-- ==== Sys2Proof/WellFormed.lean ====
section
/-! DEFINITION. Which operands an operation may carry. -/

namespace Sys2Proof

/-- A q-value lies in −65280..65280 (R10, R20). -/
def qInRange (q : Int) : Bool := decide (-qOne ≤ q ∧ q ≤ qOne)

/-- A q-value of the range [0,1] lies in 0..65280 (R10, R141). -/
def qNonNegInRange (q : Int) : Bool := decide (0 ≤ q ∧ q ≤ qOne)

/-- A target is `skip` or a q-value (R100). R100 gives a sampled target the range 0..65280 in ABS and SINGLE; the mode is
no part of an operation, so a CTRL of its own may carry a negative target in any mode. DESIGN CHOICE (log 21). -/
def Target.wellFormed : Target → Bool
  | .skip => true
  | .value q => qInRange q

/-- The operand ranges that the operand types do not already give: the target of CTRL (R100, R129) and the
operands of ENC.ABS (R141) and ENC.DELTA (R142). -/
def Instr.wellFormed : Instr → Bool
  | .start => true
  | .tick => true
  | .close => true
  | .rdreg _ => true
  | .wrreg _ _ => true
  | .wrfb _ _ => true
  | .reset => true
  | .latchcfg => true
  | .sampleAbs => true
  | .sampleDelta => true
  | .sampleSingle => true
  | .ctrl _ _ t => t.wellFormed
  | .encAbs q => qNonNegInRange q
  | .encDelta q => qInRange q
  | .emit _ _ _ => true
  | .tauClose => true
  | .tauStop => true
  | .ledcmd _ _ _ => true

end Sys2Proof
end

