-- ==== Sys2Proof/Laws/Control.lean ====
section
/-! SUPPORT. What CTRL and the control phase do, cell by cell (R121, R129, R131). -/

namespace Sys2Proof.Machine

@[simp] theorem fill_ctrlCell (s : State) (r c : Nat) (t : Target) (cs : Cells) :
    (ctrlCell s r c t cs).fill = cs.fill := by
  cases t <;> rfl

theorem wf_ctrlCell (s : State) (r c : Nat) (t : Target) {cs : Cells} (h : cs.wf = true) :
    (ctrlCell s r c t cs).wf = true := by
  cases t
  · exact h
  · exact Cells.wf_put h _ _ _ _

/-- CTRL of one cell leaves every other cell as it is (R121). -/
theorem ctrlCell_other (s : State) {r c r' c' : Nat} (h : (r', c') ≠ (r, c)) (t : Target) (cs : Cells) :
    (ctrlCell s r c t cs).curAt r' c' = cs.curAt r' c' ∧ (ctrlCell s r c t cs).smAt r' c' = cs.smAt r' c' := by
  cases t
  · exact ⟨rfl, rfl⟩
  · exact ⟨Cells.curAt_put_other _ h _ _, Cells.smAt_put_other _ h _ _⟩

/-- The new value of a cell depends on its own old value only (R121). -/
theorem ctrlCell_local (s : State) (r c : Nat) (t : Target) {cs cs' : Cells}
    (h₁ : cs.curAt r c = cs'.curAt r c) (h₂ : cs.smAt r c = cs'.smAt r c) :
    (ctrlCell s r c t cs).curAt r c = (ctrlCell s r c t cs').curAt r c ∧
    (ctrlCell s r c t cs).smAt r c = (ctrlCell s r c t cs').smAt r c := by
  cases t
  · exact ⟨h₁, h₂⟩
  · simp [ctrlCell, h₁, h₂]

theorem nextCur_mem (kp : Nat) {lo : Int} (h : lo ≤ qOne) (cur err : Int) :
    lo ≤ nextCur kp lo cur err ∧ nextCur kp lo cur err ≤ qOne :=
  clamp_mem _ h

theorem nextSm_mem (smooth : Nat) {lo : Int} (h : lo ≤ qOne) (sm cor : Int) :
    lo ≤ nextSm smooth lo sm cor ∧ nextSm smooth lo sm cor ≤ qOne :=
  clamp_mem _ h

/-- The values CTRL writes lie in the configured range, whatever the table and the registers hold (R125, R128, R131). -/
theorem ctrlUpdate_mem (s : State) (t cur sm : Int) :
    (rangeLo s.modeAct ≤ (ctrlUpdate s t cur sm).1 ∧ (ctrlUpdate s t cur sm).1 ≤ qOne) ∧
    (rangeLo s.modeAct ≤ (ctrlUpdate s t cur sm).2 ∧ (ctrlUpdate s t cur sm).2 ≤ qOne) := by
  have h : rangeLo s.modeAct ≤ qOne := by rcases rangeLo_cases s.modeAct with h | h <;> simp [h, qOne]
  exact ⟨nextCur_mem _ h _ _, nextSm_mem _ h _ _⟩

/-- The cell registers hold the values of R129 exactly. -/
theorem ctrlCell_value (s : State) (r c : Nat) (q : Int) (cs : Cells) :
    ((ctrlCell s r c (.value q) cs).curAt r c).toInt
      = (ctrlUpdate s q (cs.curAt r c).toInt (cs.smAt r c).toInt).1 ∧
    ((ctrlCell s r c (.value q) cs).smAt r c).toInt
      = (ctrlUpdate s q (cs.curAt r c).toInt (cs.smAt r c).toInt).2 := by
  have h := ctrlUpdate_mem s q (cs.curAt r c).toInt (cs.smAt r c).toInt
  have hl : -65280 ≤ rangeLo s.modeAct := by rcases rangeLo_cases s.modeAct with h | h <;> simp [h]
  simp only [ctrlCell, Cells.curAt_put_self, Cells.smAt_put_self]
  exact ⟨toInt_ofInt_cell (by omega) h.1.2, toInt_ofInt_cell (by omega) h.2.2⟩

/-- What a pass of CTRL over distinct cells does to one cell. -/
theorem controlFold_spec (s : State) (tgt : Nat → Nat → Target) (l : List (Nat × Nat)) (hl : l.Nodup) (cs : Cells)
    (r c : Nat) :
    let out := l.foldl (fun cs rc => ctrlCell s rc.1 rc.2 (tgt rc.1 rc.2) cs) cs
    let one := if (r, c) ∈ l then ctrlCell s r c (tgt r c) cs else cs
    out.curAt r c = one.curAt r c ∧ out.smAt r c = one.smAt r c := by
  induction l generalizing cs with
  | nil => simp
  | cons e t ih =>
    obtain ⟨r₁, c₁⟩ := e
    simp only [List.nodup_cons] at hl
    obtain ⟨h₁, h₂⟩ := ih hl.2 (ctrlCell s r₁ c₁ (tgt r₁ c₁) cs)
    simp only [List.foldl_cons, List.mem_cons]
    rw [h₁, h₂]
    by_cases he : (r, c) = (r₁, c₁)
    · obtain ⟨rfl, rfl⟩ := Prod.mk.inj he
      simp [hl.1]
    · obtain ⟨k₁, k₂⟩ := ctrlCell_other s he (tgt r₁ c₁) cs
      by_cases hm : (r, c) ∈ t
      · simpa [hm] using ctrlCell_local s r c (tgt r c) k₁ k₂
      · simpa [hm, he] using ⟨k₁, k₂⟩

/-- The control phase updates each cell of the control region once, and no other cell (R129, R166). -/
theorem controlPhase_spec (s : State) (tgt : Nat → Nat → Target) (r c : Nat) :
    let one := if s.inRegion r c then ctrlCell s r c (tgt r c) s.cells else s.cells
    (controlPhase s tgt).cells.curAt r c = one.curAt r c ∧ (controlPhase s tgt).cells.smAt r c = one.smAt r c := by
  have h := controlFold_spec s tgt s.region (nodup_cellOrder _ _) s.cells r c
  simpa [controlPhase, State.region, State.inRegion] using h

@[simp] theorem fill_controlPhase (s : State) (tgt : Nat → Nat → Target) :
    (controlPhase s tgt).cells.fill = s.cells.fill := by
  show (s.region.foldl _ s.cells).fill = _
  generalize s.cells = cs
  induction s.region generalizing cs with
  | nil => rfl
  | cons e t ih => rw [List.foldl_cons, ih, fill_ctrlCell]

theorem wf_controlPhase (s : State) (tgt : Nat → Nat → Target) (h : s.cells.wf = true) :
    (controlPhase s tgt).cells.wf = true := by
  show (s.region.foldl _ s.cells).wf = true
  revert h
  generalize s.cells = cs
  induction s.region generalizing cs with
  | nil => exact id
  | cons e t ih => exact fun h => ih _ (wf_ctrlCell s _ _ _ h)

/-! ### The control region (R23) -/

theorem State.nc_single {s : State} (h : s.modeAct = .single) : s.nc = 1 ∧ s.mc = 1 := by
  simp [State.nc, State.mc, h]

theorem State.nc_grid {s : State} (h : s.modeAct ≠ .single) : s.nc = s.nAct.toNat ∧ s.mc = s.mAct.toNat := by
  unfold State.nc State.mc
  cases hm : s.modeAct with
  | abs => exact ⟨rfl, rfl⟩
  | delta => exact ⟨rfl, rfl⟩
  | single => exact absurd hm h

theorem State.inRegion_iff {s : State} {r c : Nat} : s.inRegion r c = true ↔ r < s.nc ∧ c < s.mc := by
  simp [State.inRegion]

end Sys2Proof.Machine
end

EXERCISE GOAL -> What is needed is a count of the lines in the data that contain the word "else"; please give it and no other words.

YOUR RESPONSE -> 2